组成世界的原子以超音速飞机的速度不停飞奔(大约每小时4000千米),因此“抓住原子”是物理界一个长久以来的梦想,一些过来人屡试屡败,朱棣文就将适时出现的自己称为一个可以被“毒害”的年轻人。一天,一位德高望重的老者对他说:“如果能抓住原子,那多好啊。我失败了,你来试试吧。”一番演算显示这实在太不可行了,朱棣文调侃说,终于明白老者为什么把这个问题交给他……
直到有一天,天寒地冻,大雪封了实验室的门,朱棣文一个人泰然地坐在安静的研究所里,看窗外雪花纷飞,犹如童话世界。他突然来了灵感,何不先把原子冻得动弹不得,然后再动手抓它?他将自己的主意和初步演算结果告知了老板,老板说:“你想做一些疯狂的事,那你就做吧。不过,就带着你的人做,不许再招其他人……”
就这样,朱棣文很快将纸上的演算化作手中的实验,他将真空室里的原子冻到接近绝对零度,又用6道激光从不同方向追捕原子——原子就这样老老实实地落入了陷阱。据说,他当时跑去告诉老板:“您猜怎么的?我刚抓住一个原子。

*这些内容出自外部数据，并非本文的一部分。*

-- ==== Sys2Proof/Tests/Slice0.lean ====
section
/-!
SUPPORT. Tests: ill-formed terms, words written out from the encoding tables, one step of each instruction on the spec's
examples, and for each statement with hypotheses or clauses a state and operands that meet them.
-/

namespace Sys2Proof.Tests

set_option Elab.async false

open Sys2Proof.Machine

/-! ## Helpers -/

/-- A busy machine with these bytes in `IN`. -/
def busyWith (bytes : List Byte) : State :=
  { State.reset with busy := true, inMem := Memory.cellsFrom 0 bytes, inLen := BitVec.ofNat 32 bytes.length }

/-- An image of one tile, all of it valid. -/
def State.image (s : State) (w ht : Word) : State :=
  { s with h := { s.h with width := w, height := ht, nDim := 1 }, t := { s.t with width := w, height := ht } }

/-- A part of the next state, if there is one. -/
def after {α : Type} (o : Host.Outcome State Fault Refusal) (f : State → α) : Option α :=
  match o with
  | .next t => some (f t)
  | _ => none

theorem exists_of_after {α : Type} {o : Host.Outcome State Fault Refusal} {f : State → α} {v : α}
    (h : after o f = some v) : ∃ t, o = .next t ∧ f t = v := by
  cases o with
  | next t => exact ⟨t, rfl, Option.some.inj h⟩
  | fault _ => cases h
  | refused _ => cases h

/-- The bits stored at `PIX[0][i]`. -/
def pixBits (t : State) (i : Nat) : Option (BitVec 64) := (Memory.read t.pix i).map Elem.bits

/-- The error flag, code and value. -/
def faultOf (t : State) : Bool × BitVec 8 × Word := (t.err, t.errCode, t.errInfo)

/-! ## Ill-formed terms (each check of WellFormed) -/

theorem test_wf_idCntz_space : Instr.wf (.idCntz false 0x41) = false := by decide
theorem test_wf_czBs_invalid_bits : Instr.wf (.czBs .invalid 1 .invalid) = false := by decide
theorem test_wf_czBs_invalid_count : Instr.wf (.czBs .invalid 0 (.uint8 0)) = false := by decide
theorem test_wf_czRsvd_header : Instr.wf (.czRsvd 0x02) = false := by decide
theorem test_wf_rleLit_zero : Instr.wf (.rleLit 0) = false := by decide
theorem test_wf_rleLit_negative : Instr.wf (.rleLit 0x8001) = false := by decide
theorem test_wf_rleRep_sentinel : Instr.wf (.rleRep 0x8000) = false := by decide
theorem test_wf_rleRep_positive : Instr.wf (.rleRep 1) = false := by decide
theorem test_wf_l2Hdr_supported : Instr.wf (.l2Hdr (.unsupported 5)) = false := by decide
theorem test_wf_l2Hdr_version : Instr.wf (.l2Hdr (.fields 6 0 1 1 1 1 1 66 1 0 0 0)) = false := by decide
theorem test_wf_l2Hdr_checksum : Instr.wf (.l2Hdr (.fields 2 1 1 1 1 1 1 66 1 0 0 0)) = false := by decide
theorem test_wf_l2Hdr_numDims : Instr.wf (.l2Hdr (.fields 3 1 1 1 2 1 1 66 1 0 0 0)) = false := by decide
theorem test_wf_l2Sweep_zero : Instr.wf (.l2Sweep 0) = false := by decide

/-! ## Words written out from the encoding tables (R61 to R73) -/

theorem test_decode_cmdGo : decodeAt .command [0x01, 0x00, 0x00, 0x80] = .ok (.cmdGo 0x40000000) := by decide
theorem test_decode_idCntz :
    decodeAt .ident [0x43, 0x6E, 0x74, 0x5A, 0x49, 0x6D, 0x61, 0x67, 0x65, 0x20] = .ok (.idCntz false 0x20) := by decide
theorem test_decode_idCntz_leading :
    decodeAt .ident [0x09, 0x43, 0x6E, 0x74, 0x5A, 0x49, 0x6D, 0x61, 0x67, 0x65] = .ok (.idCntz true 0x09) := by decide
theorem test_decode_idLerc2 :
    decodeAt .ident [0x4C, 0x65, 0x72, 0x63, 0x32, 0x20, 0x02, 0x00, 0x00, 0x00] = .ok (.idLerc2 0x20) := by decide
theorem test_decode_ident_none :
    decodeAt .ident [0x4C, 0x65, 0x72, 0x63, 0x33, 0x20, 0x02, 0x00, 0x00, 0x00] = .error .noIdentifier := by decide
theorem test_decode_czHdr :
    decodeAt .czHdr [0x0B, 0, 0, 0, 0x08, 0, 0, 0, 0x03, 0, 0, 0, 0x02, 0x01, 0, 0, 0, 0, 0, 0, 0, 0, 0xE0, 0x3F]
      = .ok (.czHdr 11 8 3 258 0x3FE0000000000000) := by decide +kernel
theorem test_decode_czMsec :
    decodeAt .czMsec [1, 0, 0, 0, 2, 0, 0, 0, 0x03, 0x01, 0, 0, 0, 0, 0x80, 0x3F] = .ok (.czMsec 1 2 259 0x3F800000) := by
  decide +kernel
theorem test_decode_czPsec :
    decodeAt .czPsec [1, 0, 0, 0, 2, 0, 0, 0, 0x03, 0x01, 0, 0, 0, 0, 0x80, 0x3F] = .ok (.czPsec 1 2 259 0x3F800000) := by
  decide +kernel
theorem test_decode_czRaw : decodeAt .czBlock [0x80, 0xFE] = .ok (.czRaw (.int8 0xFE)) := by decide
theorem test_decode_czBs : decodeAt .czBlock [0x41, 0x0A, 0x00, 0x84, 0x03] = .ok (.czBs (.int16 10) 4 (.uint8 3)) := by
  decide
theorem test_decode_czConst :
    decodeAt .czBlock [0x02, 0x00, 0x00, 0x60, 0x40] = .ok (.czConst (.float32 0x40600000)) := by decide
theorem test_decode_czRsvd : decodeAt .czBlock [0x03] = .ok (.czRsvd 3) := by decide
theorem test_decode_czRsvd_bits : decodeAt .czBlock [0x20] = .ok (.czRsvd 0x20) := by decide
theorem test_decode_rleLit : decodeAt .rle [0x02, 0x01] = .ok (.rleLit 258) := by decide
theorem test_decode_rleRep : decodeAt .rle [0xFD, 0xFF] = .ok (.rleRep 0xFFFD) := by decide
theorem test_decode_rleEnd : decodeAt .rle [0x00, 0x80] = .ok .rleEnd := by decide
theorem test_decode_rleZero : decodeAt .rle [0x00, 0x00] = .ok .rleZero := by decide
theorem test_decode_l2Hdr :
    decodeAt .l2Hdr ([4, 0, 0, 0, 0xAA, 0, 0, 0xBB, 3, 0, 0, 0, 2, 1, 0, 0, 5, 0, 0, 0, 6, 0, 0, 0, 8, 0, 0, 0,
      0x42, 1, 0, 0, 1, 0, 0, 0] ++ [0, 0, 0, 0, 0, 0, 0xE0, 0x3F] ++ [0, 0, 0, 0, 0, 0, 0xF0, 0x3F]
      ++ [0, 0, 0, 0, 0, 0, 0, 0x40])
      = .ok (.l2Hdr (.fields 4 0xBB0000AA 3 258 5 6 8 322 1 0x3FE0000000000000 0x3FF0000000000000 0x4000000000000000)) := by
  decide +kernel
theorem test_decode_l2Hdr_unsupported : decodeAt .l2Hdr [6, 0, 0, 0] = .ok (.l2Hdr (.unsupported 6)) := by decide
theorem test_decode_l2Mask : decodeAt .l2Mask [1, 2, 0, 0] = .ok (.l2Mask 513) := by decide
theorem test_decode_l2Ranges : decodeAt .l2Ranges [] = .ok .l2Ranges := by decide
theorem test_decode_l2Sweep : decodeAt .l2Flag [0x01] = .ok (.l2Sweep 1) := by decide
theorem test_decode_l2Body : decodeAt .l2Flag [0x00] = .ok .l2Body := by decide
theorem test_decode_l2HfTiles : decodeAt .l2Hf [0x00] = .ok .l2HfTiles := by decide
theorem test_decode_l2HfDelta : decodeAt .l2Hf [0x01] = .ok .l2HfDelta := by decide
theorem test_decode_l2HfPlain : decodeAt .l2Hf [0x02] = .ok .l2HfPlain := by decide
theorem test_decode_l2Hf_bad : decodeAt .l2Hf [0x03] = .error .badHuffmanFlag := by decide
theorem test_decode_l2TileRaw : decodeAt .l2Tile [0x04] = .ok (.l2TileRaw 0 1) := by decide
theorem test_decode_l2TileBs : decodeAt .l2Tile [0x0D] = .ok (.l2TileBs 0 3) := by decide
theorem test_decode_l2TileXb : decodeAt .l2Tile [0x46] = .ok (.l2TileXb 1 1) := by decide
theorem test_decode_l2TileConst : decodeAt .l2Tile [0xC3] = .ok (.l2TileConst 3 0) := by decide
theorem test_decode_bs2Aff : decodeAt .bs2 [0x84, 0x03] = .ok (.bs2Aff 4 (.uint8 3)) := by decide
theorem test_decode_bs2Lut : decodeAt .bs2 [0x64, 0x03, 0x01] = .ok (.bs2Lut 4 (.uint16 259)) := by decide
theorem test_decode_hufTable :
    decodeAt .hufTable [4, 0, 0, 0, 0, 1, 0, 0, 2, 0, 0, 0, 9, 0, 0, 0] = .ok (.hufTable 4 256 2 9) := by decide +kernel
theorem test_decode_short : decodeAt .czBlock [0x41, 0x0A] = .error (.short 1 2) := by decide

/-- A table word: bit 0 is the lowest bit of the first byte. -/
theorem test_tableWord_go : decodeTableWord 32 0x80000001 = some (.cmdGo 0x40000000) := by decide
theorem test_tableWord_rle : decodeTableWord 16 0xFFFD = some (.rleRep 0xFFFD) := by decide

/-- The placed word is what the next step runs. -/
theorem test_withFetchWord_rle :
    after (step (State.reset.withFetchWord 16 0x8000)) faultOf = some (true, 4, 2) := by decide +kernel
theorem test_withFetchWord_go :
    after (step (State.reset.withFetchWord 32 1)) (fun t => (t.busy, t.seq)) = some (true, .bandStart) := by
  decide +kernel

/-! ## The host's command and the identifiers -/

theorem test_cmdGo_offset :
    after (exec (.cmdGo 0) { State.reset with optOffset := 7, done := true, cur := 3 }) (fun t => (t.cur, t.busy, t.done))
      = some (7, true, false) := by decide +kernel
theorem test_cmdGo_busy : after (exec (.cmdGo 1) (busyWith [1])) id = some (busyWith [1]) := by decide +kernel
theorem test_idCntz : after (exec (.idCntz false 0x20) (busyWith [])) (fun t => (t.h.fmt, t.cur)) = some (.cntz, 0) := by
  decide +kernel
theorem test_idLerc2_change :
    after (exec (.idLerc2 0x20) { busyWith [] with band := 1, cur := 5, h := { HGroup.reset with fmt := .cntz } }) faultOf
      = some (true, 1, 5) := by decide +kernel

/-! ## CntZImage (examples of R196 to R198) -/

theorem test_czHdr :
    after (exec (.czHdr 11 8 3 5 0) (busyWith [])) (fun t => (t.h.height, t.h.width, t.cur)) = some (3, 5, 34) := by
  decide +kernel
theorem test_czHdr_zero : after (exec (.czHdr 11 8 0 5 0) (busyWith [])) faultOf = some (true, 17, 0) := by decide +kernel
theorem test_czMsec : after (exec (.czMsec 0 0 0 0) (busyWith [])) (fun t => (t.m.present, t.cur)) = some (false, 16) := by
  decide +kernel
theorem test_czPsec :
    after (exec (.czPsec 2 1 9 0x3F800000) (State.image (busyWith []) 1 2)) (fun t => (t.h.nby, t.h.nbx, t.pstart))
      = some (2, 1, 16) := by decide +kernel
/-- A binary32 image of the given size. -/
def floats (bytes : List Byte) (w ht : Word) : State :=
  { State.image (busyWith bytes) w ht with h := { (State.image (busyWith bytes) w ht).h with etype := .f32 } }
theorem test_czRaw :
    after (exec (.czRaw (.float32 0x3F800000))
      (floats [0x00, 0x00, 0x00, 0x80, 0x3F, 0x00, 0x00, 0x00, 0x40, 0x00, 0x00, 0x40, 0x40] 2 1))
      (fun t => (pixBits t 0, pixBits t 1, t.cur)) = some (some 0x40000000, some 0x40400000, 13) := by decide +kernel
/-- The state of R197's example: step 0.5, bound 11.2 as binary32, 64-bit pixels. -/
def czBsExample : State :=
  let s := State.image (busyWith [0x81, 0x0A, 0x84, 0x03, 0x21, 0x03]) 3 1
  { s with h := { s.h with etype := .f64, maxVal := 0x41333333 }, qstep := 0x3FE0000000000000 }
theorem test_czBs :
    after (exec (.czBs (.int8 10) 4 (.uint8 3)) czBsExample) (fun t => (pixBits t 0, pixBits t 1, pixBits t 2, t.cur))
      = some (some 0x4025000000000000, some 0x4026000000000000, some 0x4026666660000000, 6) := by decide +kernel
theorem test_czBs_count :
    after (exec (.czBs (.int8 10) 4 (.uint8 2)) czBsExample) faultOf = some (true, 8, 4) := by decide +kernel
theorem test_czConst :
    after (exec (.czConst (.float32 0x40600000)) (floats [0x02, 0x00, 0x00, 0x60, 0x40] 1 2))
      (fun t => (pixBits t 0, pixBits t 1, t.cur)) = some (some 0x40600000, some 0x40600000, 5) := by decide +kernel
theorem test_czRsvd : after (exec (.czRsvd 3) { busyWith [3] with cur := 9 }) faultOf = some (true, 5, 9) := by
  decide +kernel

/-! ## Mask runs (examples of R133, R134, R139) -/

/-- A run loop at its start, over an image of 24 pixels. -/
def runs (bytes : List Byte) : State :=
  { State.image (busyWith bytes) 24 1 with rlBytes := BitVec.ofNat 32 bytes.length }
theorem test_rleLit :
    after (exec (.rleLit 2) (runs [0x02, 0x00, 0xF0, 0x0F])) (fun t => (t.bitset, t.rlIp, t.rlOp))
      = some ([(0, 0xF0), (1, 0x0F)], 4, 2) := by decide +kernel
theorem test_rleRep :
    after (exec (.rleRep 0xFFFD) (runs [0xFD, 0xFF, 0xFF])) (fun t => (t.bitset, t.rlIp, t.rlOp))
      = some ([(0, 0xFF), (1, 0xFF), (2, 0xFF)], 3, 3) := by decide +kernel
theorem test_rleRep_overflow :
    after (exec (.rleRep 0xFFFC) (runs [0xFC, 0xFF, 0xFF])) faultOf = some (true, 4, 2) := by decide +kernel
theorem test_rleEnd : after (exec .rleEnd { runs [0x00, 0x80] with rlOp := 3 }) (fun t => (t.rlIp, t.err)) = some (2, false) := by
  decide +kernel
theorem test_rleEnd_early : after (exec .rleEnd { runs [0x00, 0x80] with rlOp := 2 }) faultOf = some (true, 4, 2) := by
  decide +kernel
theorem test_rleZero : after (exec .rleZero (runs [0, 0])) faultOf = some (true, 4, 0) := by decide +kernel
theorem test_maskExpand :
    after (exec .maskExpand { State.image (busyWith []) 12 1 with bitset := [(0, 0xF0), (1, 0x30)] })
      (fun t => t.maskx.map Prod.snd) = some [1, 1, 1, 1, 0, 0, 0, 0, 0, 0, 1, 1] := by decide +kernel

/-! ## Bit-stream unpacker (examples of R104, R105, R108, R110, R114, R118) -/

theorem test_unpkL :
    after (exec (.unpkL 0 3 4) (busyWith [0x21, 0x03])) (fun t => (t.codes, t.bs.bit, t.cur))
      = some ([(0, 1), (1, 2), (2, 3)], 12, 0) := by decide +kernel
theorem test_unpkM :
    after (exec (.unpkM 0 3 4) (busyWith [0x21, 0x03])) (fun t => t.codes) = some [(0, 0), (1, 3), (2, 2)] := by
  decide +kernel
theorem test_remapAff :
    after (exec (.remapAff 2 0x4024000000000000 0x3FE0000000000000 0x4026666666666666 true) (busyWith []))
      (fun t => t.opResult) = some 0x4026000000000000 := by decide +kernel
theorem test_remapAff_clamp :
    after (exec (.remapAff 3 0x4024000000000000 0x3FE0000000000000 0x4026666666666666 true) (busyWith []))
      (fun t => t.opResult) = some 0x4026666666666666 := by decide +kernel
/-- A table of three centres: 2.0, 2.5, 4.0. -/
def centres : State :=
  { busyWith [] with
    lut := [(0, 0x4000000000000000), (1, 0x4004000000000000), (2, 0x4010000000000000)],
    t := { TGroup.reset with nLut := 3 } }
theorem test_remapLut : after (exec (.remapLut 2) centres) (fun t => t.opResult) = some 0x4010000000000000 := by
  decide +kernel
theorem test_remapLut_index : after (exec (.remapLut 3) centres) faultOf = some (true, 20, 0) := by decide +kernel
/-- A tile of three valid pixels of a version 2 band: origin 2.0, step 0.5, bound 100.0. -/
def bs2Tile (bytes : List Byte) : State :=
  let s := State.image (busyWith bytes) 3 1
  { s with h := { s.h with version := 2, zMax := 0x4059000000000000, etype := .f64 },
           t := { s.t with offset := 0x4000000000000000 }, qstep := 0x3FE0000000000000 }
theorem test_bs2Aff :
    after (exec (.bs2Aff 4 (.uint8 3)) (bs2Tile [0x84, 0x03, 0x21, 0x03])) (fun t => (t.val, t.cur))
      = some ([0x4004000000000000, 0x4008000000000000, 0x400C000000000000], 4) := by decide +kernel
theorem test_bs2Lut :
    after (exec (.bs2Lut 4 (.uint8 3)) (bs2Tile [0xA4, 0x03, 0x03, 0x41, 0x12])) (fun t => (t.lut.map Prod.snd, t.val, t.cur))
      = some ([0x4000000000000000, 0x4004000000000000, 0x4010000000000000],
        [0x4010000000000000, 0x4000000000000000, 0x4004000000000000], 5) := by decide +kernel

/-! ## Fletcher-32 (example of R146) -/

theorem test_f32Sum : after (exec (.f32Sum 0 2) (busyWith [0x01, 0x02])) (fun t => (t.fSum1, t.fSum2)) = some (0x102, 0x102) := by
  decide +kernel
theorem test_f32Sum_empty : after (exec (.f32Sum 0 0) (busyWith [])) (fun t => t.opResult) = some 0xFFFFFFFF := by
  decide +kernel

”老板说:“不错。抓到打算干什么?”朱棣文说:“我也不知道……但这还真是不错!”10年之后,这项当年前景渺茫的实验结果变成了诺贝尔物理学奖,打破了该奖项只属于理论物理的神话。
有趣的是,当朱棣文给妈妈打电话告知获奖的消息,这位母亲略带嗔怪地说:“这挺好。可是,亲爱的儿子,你打算下次什么时候来看我?”
走进科学的“新房子”
朱棣文很容易对科学界的全新领域产生好奇。他将之比喻为走进新房子,左看右看,不论看到什么都是新的。潜心研究了20多年物理,朱棣文想,既然现在已经抓住了原子,为何不试试抓住更大一点的分子?比如DNA,蛋白质,多聚物什么的。
完全没有生物学背景的朱棣文随手翻了翻生物书,那是一本1500页的大厚书,他只看了150页就什么也看不进去了。朱棣文于是跑到生物学家那里,用他仅有的那点生物学知识与他们聊天,说出自己的猜测和感兴趣的地方。多数时候得到的回答都是“你这想法太没根据啊”,或者“这个从前已经有人做过了”。只有极个别的时候别人会对他说:“哎呀,这正是现在的中心问题。”朱棣文取经回来,带着可行的问题去看生物教材和论文,不久便可以看懂生物学的前沿文献。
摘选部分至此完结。